I found an easier way to break USB (at least CDC), from the REPL:

Adafruit CircuitPython 5.4.0-beta.1-36-g25d5f2cfc on 2020-06-19; Adafruit Metro M4 Express with samd51j19
>>> 10**40000

FATAL: read zero bytes from port
term_exitfunc: reset failed for dev UNKNOWN: Input/output error
DavePutz commented 4 years ago

This is not a new issue, I tested as far back as CP 5.0 with similar results. The issue seems to be that when a compute-intensive instruction is being run (and the 'a = 2*(655362)' takes about 4 seconds) there are no breaks to run any background tasks. As a result, the USB handshakes and commands take a very long time to complete. The only calls to run_background() happen when we move to the next line in the WHILE loop. Maybe we are getting one command through at a time?? Should there be some way to have an interrupt in order to check background tasks more often? I believe that the Pyportal did not see this issue because it has displayio involved, which seems to affect the timing.

dhalbert commented 4 years ago

The longint operations are single virtual machine opcodes; the background task running does not happen during that time. That's the basic problem. We could sprinkle calls to run background tasks through the longint code, but we need to make sure that does not violate some assumptions the VM has about opcode atomicity.

DavePutz commented 4 years ago

Would it be possible (or reasonable) to use a timer at the start of such operations to provide interrupts where background tasks could be run?

On Sun, Jul 12, 2020 at 5:58 PM Dan Halbert notifications@github.com wrote:

The longint operations are single virtual machine opcodes; the background task running does not happen during that time. That's the basic problem. We could sprinkle calls to run background tasks through the longint code, but we need to make sure that does not violate some assumptions the VM has about opcode atomicity.

— You are receiving this because you were mentioned. Reply to this email directly, view it on GitHub https://github.com/adafruit/circuitpython/issues/2949#issuecomment-657287833, or unsubscribe https://github.com/notifications/unsubscribe-auth/AFNJKEVKRK4DPXGJ2H4DH4TR3I5ZXANCNFSM4NIRX2KA .

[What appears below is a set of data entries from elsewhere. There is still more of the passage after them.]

/-- A VAMO outside a belayed strip whose active elements' bytes can all be written, with no queued write of its core among
them, none of its core's that a FENCE puts before it, no other VAMO on its core's way, no locked line or reservation in the
module, at most 65,536 lines and no element in a leaf it marks, performs its elements in ascending order in one step: each
combines memory with its data, the old values go to va unless .nr, and the exceptions to fflags (R249 to R252). What it
combines is Table 8.3, operation by operation: the sum mod 2^w, or the IEEE sum rounded to nearest even; the smaller or the
larger, signed for SINT and unsigned for UINT, or the minimum or maximum of R89; the bitwise operations; and the data.
The model's choices it rests on: logs 20, 24 and 25. -/
def Obligations.VectorAtomicResults : Prop :=
  (∀ (k : BitVec 4) (w m d : Nat), w ∈ [8, 16, 32, 64] → m < 2 ^ w → d < 2 ^ w →
    (k = 0 ∨ k = 1 → vamoCombine 0 k w m d = ((m + d) % 2 ^ w, .none)) ∧
    (k = 0 → vamoCombine 1 k w m d = (if asSigned w m ≤ asSigned w d then m else d, .none) ∧
      vamoCombine 2 k w m d = (if asSigned w m ≤ asSigned w d then d else m, .none)) ∧
    (k = 1 → vamoCombine 1 k w m d = (min m d, .none) ∧ vamoCombine 2 k w m d = (max m d, .none)) ∧
    (∀ f, (k, f) ∈ [(2, Fmt.bf16), (3, Fmt.fp16), (4, Fmt.fp32), (5, Fmt.fp64)] →
      vamoCombine 0 k w m d = fpOp f .rne .add m d 0 ∧ vamoCombine 1 k w m d = fpOp f .rne .min m d 0 ∧
      vamoCombine 2 k w m d = fpOp f .rne .max m d 0) ∧
    vamoCombine 3 k w m d = (m &&& d, .none) ∧ vamoCombine 4 k w m d = (m ||| d, .none) ∧
    vamoCombine 5 k w m d = (m ^^^ d, .none) ∧ vamoCombine 6 k w m d = (d, .none)) ∧
  ∀ (s : State) (i : Instr) (op : Nat) (v a x : Reg) (m : KReg) (nr : Bool), vamoSpec i = some (op, v, a, x, m, nr) →
    let h := s.me
    let t := h.vt
    let nb := t.wd / 8
    let on := h.activeBody m
    let addr := fun (n : Nat) => h.xr a + BitVec.ofNat 64 (nb * h.pat x n t.wb)
    let vas := on.flatMap (fun n => addrsFrom (addr n) nb)
    h.VectorReady (vamoKind op t) [v, x] (!nr) → h.vstart = 0 → h.mfmt = 0 → (h.xr a).toNat % nb = 0 →
    h.remote = .idle → s.mem.wf = true → s.inBelay s.cur = false → s.locks = [] → s.fencePending = false →
    (∀ f ∈ s.vamos, coreOf f.owner ≠ coreOf s.cur) → s.reservations = [] →
    (linesOf (vas.filterMap (fun va => (s.writePlace va).map (fun p => p.pa)))).length ≤ 65536 →
    (∀ va ∈ vas, ∃ p, s.writePlace va = some p ∧ s.queuedAt [p.pa] = false ∧ ¬ markedBy s.writePlace vas p.pa) →
    let pa := fun (n : Nat) => ((s.writePlace (addr n)).map (fun p => p.pa)).getD 0
    let r := on.foldl (fun (r : Memory × List (Nat × Nat) × Exc) n =>
      let old := leNat ((List.range nb).map (fun j => memGet r.1 (pa n + j)))
      let c := vamoCombine op t.kind t.wd old (h.pat v n t.wd)
      (memPuts r.1 (writesAt (pa n) (leBytes nb c.1)), r.2.1 ++ [(n, old)], r.2.2.or c.2)) (s.mem, [], .none)
    let zeros := if t.mz then (h.body.filter (fun n => !h.active m n)).map (fun n => (n, 0)) else []
    let y := if nr then h else h.writeGroup v t 0 (r.2.1.map (fun e => (e.1, t.spread e.2)) ++ zeros)
    ∃ u, exec i s = .next u ∧ u.me = { y with vstart := 0, fflags := fflagsVector h.fflags r.2.2 }.advance ∧
      s.sameOthers u ∧ s.sameQueues u ∧
      ∀ b, ¬ markedBy s.writePlace vas b → memGet u.mem b = memGet r.1 b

dhalbert commented 4 years ago

Background tasks need to run at a "safe' time, when there isn't a storage operation in progress, etc. It is probably possible to add calls to check for background tasks before the storage allocations in the longint code.

Though it's not good the longint code locks out background tasks, it would be good to know the use case for doing longint operations with huge operands. When you first found this, were you trying to compute something, or was it just to see how well the longints work?

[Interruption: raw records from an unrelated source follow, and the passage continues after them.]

-- ==== Sys2Proof/Laws/Hart.lean ====
section
/-! SUPPORT. One lemma for each field under each update of Hart, what register reads give after a write, and the frames of
completion and of vector writes. -/

namespace Sys2Proof.Laws
open Sys2Proof.Machine

/-! ### putX -/

@[simp] theorem putX_status (h : Hart) (r : Reg) (v : Word) : (h.putX r v).status = h.status := by
 unfold Hart.putX; split <;> rfl
@[simp] theorem putX_launch (h : Hart) (r : Reg) (v : Word) : (h.putX r v).launch = h.launch := by
 unfold Hart.putX; split <;> rfl
@[simp] theorem putX_rank (h : Hart) (r : Reg) (v : Word) : (h.putX r v).rank = h.rank := by
 unfold Hart.putX; split <;> rfl
@[simp] theorem putX_f (h : Hart) (r : Reg) (v : Word) : (h.putX r v).f = h.f := by
 unfold Hart.putX; split <;> rfl
@[simp] theorem putX_pc (h : Hart) (r : Reg) (v : Word) : (h.putX r v).pc = h.pc := by
 unfold Hart.putX; split <;> rfl
@[simp] theorem putX_v (h : Hart) (r : Reg) (v : Word) : (h.putX r v).v = h.v := by
 unfold Hart.putX; split <;> rfl
@[simp] theorem putX_k (h : Hart) (r : Reg) (v : Word) : (h.putX r v).k = h.k := by
 unfold Hart.putX; split <;> rfl
@[simp] theorem putX_q (h : Hart) (r : Reg) (v : Word) : (h.putX r v).q = h.q := by
 unfold Hart.putX; split <;> rfl
@[simp] theorem putX_shadow (h : Hart) (r : Reg) (v : Word) : (h.putX r v).shadow = h.shadow := by
 unfold Hart.putX; split <;> rfl
@[simp] theorem putX_vl (h : Hart) (r : Reg) (v : Word) : (h.putX r v).vl = h.vl := by
 unfold Hart.putX; split <;> rfl
@[simp] theorem putX_vstart (h : Hart) (r : Reg) (v : Word) : (h.putX r v).vstart = h.vstart := by
 unfold Hart.putX; split <;> rfl
@[simp] theorem putX_vtype (h : Hart) (r : Reg) (v : Word) : (h.putX r v).vtype = h.vtype := by
 unfold Hart.putX; split <;> rfl
@[simp] theorem putX_mfmt (h : Hart) (r : Reg) (v : Word) : (h.putX r v).mfmt = h.mfmt := by
 unfold Hart.putX; split <;> rfl
@[simp] theorem putX_avl (h : Hart) (r : Reg) (v : Word) : (h.putX r v).avl = h.avl := by
 unfold Hart.putX; split <;> rfl
@[simp] theorem putX_sidx (h : Hart) (r : Reg) (v : Word) : (h.putX r v).sidx = h.sidx := by
 unfold Hart.putX; split <;> rfl
@[simp] theorem putX_tshape (h : Hart) (r : Reg) (v : Word) : (h.putX r v).tshape = h.tshape := by
 unfold Hart.putX; split <;> rfl
@[simp] theorem putX_zcfg (h : Hart) (r : Reg) (v : Word) : (h.putX r v).zcfg = h.zcfg := by
 unfold Hart.putX; split <;> rfl
@[simp] theorem putX_satCount (h : Hart) (r : Reg) (v : Word) : (h.putX r v).satCount = h.satCount := by
 unfold Hart.putX; split <;> rfl
@[simp] theorem putX_satEvp (h : Hart) (r : Reg) (v : Word) : (h.putX r v).satEvp = h.satEvp := by
 unfold Hart.putX; split <;> rfl
@[simp] theorem putX_satthr (h : Hart) (r : Reg) (v : Word) : (h.putX r v).satthr = h.satthr := by
 unfold Hart.putX; split <;> rfl
@[simp] theorem putX_fflags (h : Hart) (r : Reg) (v : Word) : (h.putX r v).fflags = h.fflags := by
 unfold Hart.putX; split <;> rfl
@[simp] theorem putX_lbeg (h : Hart) (r : Reg) (v : Word) : (h.putX r v).lbeg = h.lbeg := by
 unfold Hart.putX; split <;> rfl
@[simp] theorem putX_lrem (h : Hart) (r : Reg) (v : Word) : (h.putX r v).lrem = h.lrem := by
 unfold Hart.putX; split <;> rfl
@[simp] theorem putX_llen (h : Hart) (r : Reg) (v : Word) : (h.putX r v).llen = h.llen := by
 unfold Hart.putX; split <;> rfl
@[simp] theorem putX_ld (h : Hart) (r : Reg) (v : Word) : (h.putX r v).ld = h.ld := by
 unfold Hart.putX; split <;> rfl
@[simp] theorem putX_alarm (h : Hart) (r : Reg) (v : Word) : (h.putX r v).alarm = h.alarm := by
 unfold Hart.putX; split <;> rfl
@[simp] theorem putX_sr (h : Hart) (r : Reg) (v : Word) : (h.putX r v).sr = h.sr := by
 unfold Hart.putX; split <;> rfl
@[simp] theorem putX_cause (h : Hart) (r : Reg) (v : Word) : (h.putX r v).cause = h.cause := by
 unfold Hart.putX; split <;> rfl
@[simp] theorem putX_epc (h : Hart) (r : Reg) (v : Word) : (h.putX r v).epc = h.epc := by
 unfold Hart.putX; split <;> rfl
@[simp] theorem putX_tval (h : Hart) (r : Reg) (v : Word) : (h.putX r v).tval = h.tval := by
 unfold Hart.putX; split <;> rfl
@[simp] theorem putX_tvec (h : Hart) (r : Reg) (v : Word) : (h.putX r v).tvec = h.tvec := by
 unfold Hart.putX; split <;> rfl
@[simp] theorem putX_asid (h : Hart) (r : Reg) (v : Word) : (h.putX r v).asid = h.asid := by
 unfold Hart.putX; split <;> rfl
@[simp] theorem putX_ptbase (h : Hart) (r : Reg) (v : Word) : (h.putX r v).ptbase = h.ptbase := by
 unfold Hart.putX; split <;> rfl
@[simp] theorem putX_hscratch (h : Hart) (r : Reg) (v : Word) : (h.putX r v).hscratch = h.hscratch := by
 unfold Hart.putX; split <;> rfl
@[simp] theorem putX_pfxst (h : Hart) (r : Reg) (v : Word) : (h.putX r v).pfxst = h.pfxst := by
 unfold Hart.putX; split <;> rfl
@[simp] theorem putX_pfxLive (h : Hart) (r : Reg) (v : Word) : (h.putX r v).pfxLive = h.pfxLive := by
 unfold Hart.putX; split <;> rfl
@[simp] theorem putX_preemptReq (h : Hart) (r : Reg) (v : Word) : (h.putX r v).preemptReq = h.preemptReq := by
 unfold Hart.putX; split <;> rfl
@[simp] theorem putX_hostSig (h : Hart) (r : Reg) (v : Word) : (h.putX r v).hostSig = h.hostSig := by
 unfold Hart.putX; split <;> rfl
@[simp] theorem putX_stopReq (h : Hart) (r : Reg) (v : Word) : (h.putX r v).stopReq = h.stopReq := by
 unfold Hart.putX; split <;> rfl
@[simp] theorem putX_reports (h : Hart) (r : Reg) (v : Word) : (h.putX r v).reports = h.reports := by
 unfold Hart.putX; split <;> rfl
@[simp] theorem putX_remote (h : Hart) (r : Reg) (v : Word) : (h.putX r v).remote = h.remote := by
 unfold Hart.putX; split <;> rfl
@[simp] theorem putX_pins (h : Hart) (r : Reg) (v : Word) : (h.putX r v).pins = h.pins := by
 unfold Hart.putX; split <;> rfl
@[simp] theorem putX_kept (h : Hart) (r : Reg) (v : Word) : (h.putX r v).kept = h.kept := by
 unfold Hart.putX; split <;> rfl
@[simp] theorem putX_held (h : Hart) (r : Reg) (v : Word) : (h.putX r v).held = h.held := by
 unfold Hart.putX; split <;> rfl
@[simp] theorem putX_fenceAt (h : Hart) (r : Reg) (v : Word) : (h.putX r v).fenceAt = h.fenceAt := by
 unfold Hart.putX; split <;> rfl
@[simp] theorem putX_sentAt (h : Hart) (r : Reg) (v : Word) : (h.putX r v).sentAt = h.sentAt := by
 unfold Hart.putX; split <;> rfl
@[simp] theorem putX_marks (h : Hart) (r : Reg) (v : Word) : (h.putX r v).marks = h.marks := by
 unfold Hart.putX; split <;> rfl
@[simp] theorem putX_starve (h : Hart) (r : Reg) (v : Word) : (h.putX r v).starve = h.starve := by
 unfold Hart.putX; split <;> rfl
@[simp] theorem putX_headAt (h : Hart) (r : Reg) (v : Word) : (h.putX r v).headAt = h.headAt := by
 unfold Hart.putX; split <;> rfl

kevinjwalters commented 4 years ago

BTW, not that relevant to this issue but on the reacting within 700ms front, do you mean 70ms? One of my learn guides featured testing this using a CPX. Just under 200ms is generally achievable if you're very focussed and finger is resting on the button. Sub 250ms isn't too difficult and that includes a 74 year old friend in a noisy cafe. Graphs here: https://learn.adafruit.com/circuit-playground-bluefruit-quick-draw-duo/reaction-timer-results

dhalbert commented 4 years ago

BTW, not that relevant to this issue but on the reacting within 700ms front, do you mean 70ms? One of my learn guides featured testing this using a CPX. Just under 200ms is generally achievable if you're very focussed and finger is resting on the button. Sub 250ms isn't too difficult and that includes a 74 year old friend in a noisy cafe. Graphs here: https://learn.adafruit.com/circuit-playground-bluefruit-quick-draw-duo/reaction-timer-results

I'm not sure what you mean about 70ms. There is a 700ms wait, during which the status RGB LED is yellow. If you click reset during this time, you will enter safe mode.

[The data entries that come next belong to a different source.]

/-- With no line locked, no access waits for one. -/
theorem lockWait_none (s : State) (g : HartId) (ls : List Nat) (h : s.locks = []) : s.lockWait g ls = none := by
  unfold State.lockWait; rw [if_pos h]

theorem lockCheck_none (s : State) (g : HartId) (ps : List Place) (h : s.locks = []) : s.lockCheck g ps = none :=
  lockWait_none s g _ h

@[simp] theorem putBytes_mem (s : State) (o : Bool) (n : Nat) (ws : List ByteWrite) : (s.putBytes o n ws).mem = s.mem := by
  unfold State.putBytes
  dsimp only
  repeat' split
  all_goals rfl

/-! ### Pages used: what stays -/

theorem markPage_harts (s : State) (m : PageMark) : (s.markPage m).harts = s.harts := by
  unfold State.markPage State.markAway State.markLeaf
  dsimp only
  repeat' split
  all_goals first | rfl | exact home_harts s _

theorem usePage_harts (s : State) (c : CoreId) (m : PageMark) : (s.usePage c m).harts = s.harts := markPage_harts s m

theorem markPage_cur (s : State) (m : PageMark) : (s.markPage m).cur = s.cur := by
  unfold State.markPage State.markAway State.markLeaf
  dsimp only
  repeat' split
  all_goals first | rfl | exact home_cur s _

theorem usePage_cur (s : State) (c : CoreId) (m : PageMark) : (s.usePage c m).cur = s.cur := markPage_cur s m

theorem markPage_camp (s : State) (m : PageMark) : (s.markPage m).camp = s.camp := by
  unfold State.markPage State.markAway State.markLeaf
  dsimp only
  repeat' split
  all_goals first | rfl | exact home_camp s _

theorem usePage_camp (s : State) (c : CoreId) (m : PageMark) : (s.usePage c m).camp = s.camp := markPage_camp s m

theorem foldl_field {α β : Type} (g : State → β) (f : State → α → State) (k : ∀ s a, g (f s a) = g s) (l : List α)
    (s : State) : g (l.foldl f s) = g s := by
  induction l generalizing s with
  | nil => rfl
  | cons a rest ih => rw [List.foldl_cons, ih, k]

@[simp] theorem usePages_harts (s : State) (c : CoreId) (ps : List Place) : (s.usePages c ps).harts = s.harts :=
  foldl_field (fun s => s.harts) _ (fun s t => usePage_harts s c t) _ s
@[simp] theorem usePages_cur (s : State) (c : CoreId) (ps : List Place) : (s.usePages c ps).cur = s.cur :=
  foldl_field (fun s => s.cur) _ (fun s t => usePage_cur s c t) _ s
@[simp] theorem usePages_camp (s : State) (c : CoreId) (ps : List Place) : (s.usePages c ps).camp = s.camp :=
  foldl_field (fun s => s.camp) _ (fun s t => usePage_camp s c t) _ s

/-- Places that were found in the translation cache leave everything as it is. -/
theorem usePages_cached (s : State) (c : CoreId) (ps : List Place) (h : ∀ p ∈ ps, p.mark = none) : s.usePages c ps = s := by
  have e : ps.filterMap (fun p => p.mark) = [] := by
    rw [List.filterMap_eq_nil_iff]
    exact h
  unfold State.usePages
  rw [e]
  rfl

end Sys2Proof.Laws
end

For me, the easiest way to do this is not to try to wait for the yellow, but simply to double-click slowly enough that the second click is in the 700ms window.

derhexenmeister commented 4 years ago

"When you first found this, were you trying to compute something, or was it just to see how well the longints work?"

I was trying to test a tool which is very similar to Ampy, by trying out various types of "user" code to stress the part of the tool which breaks back into the REPL. I wanted to see what timeouts etcetera made sense.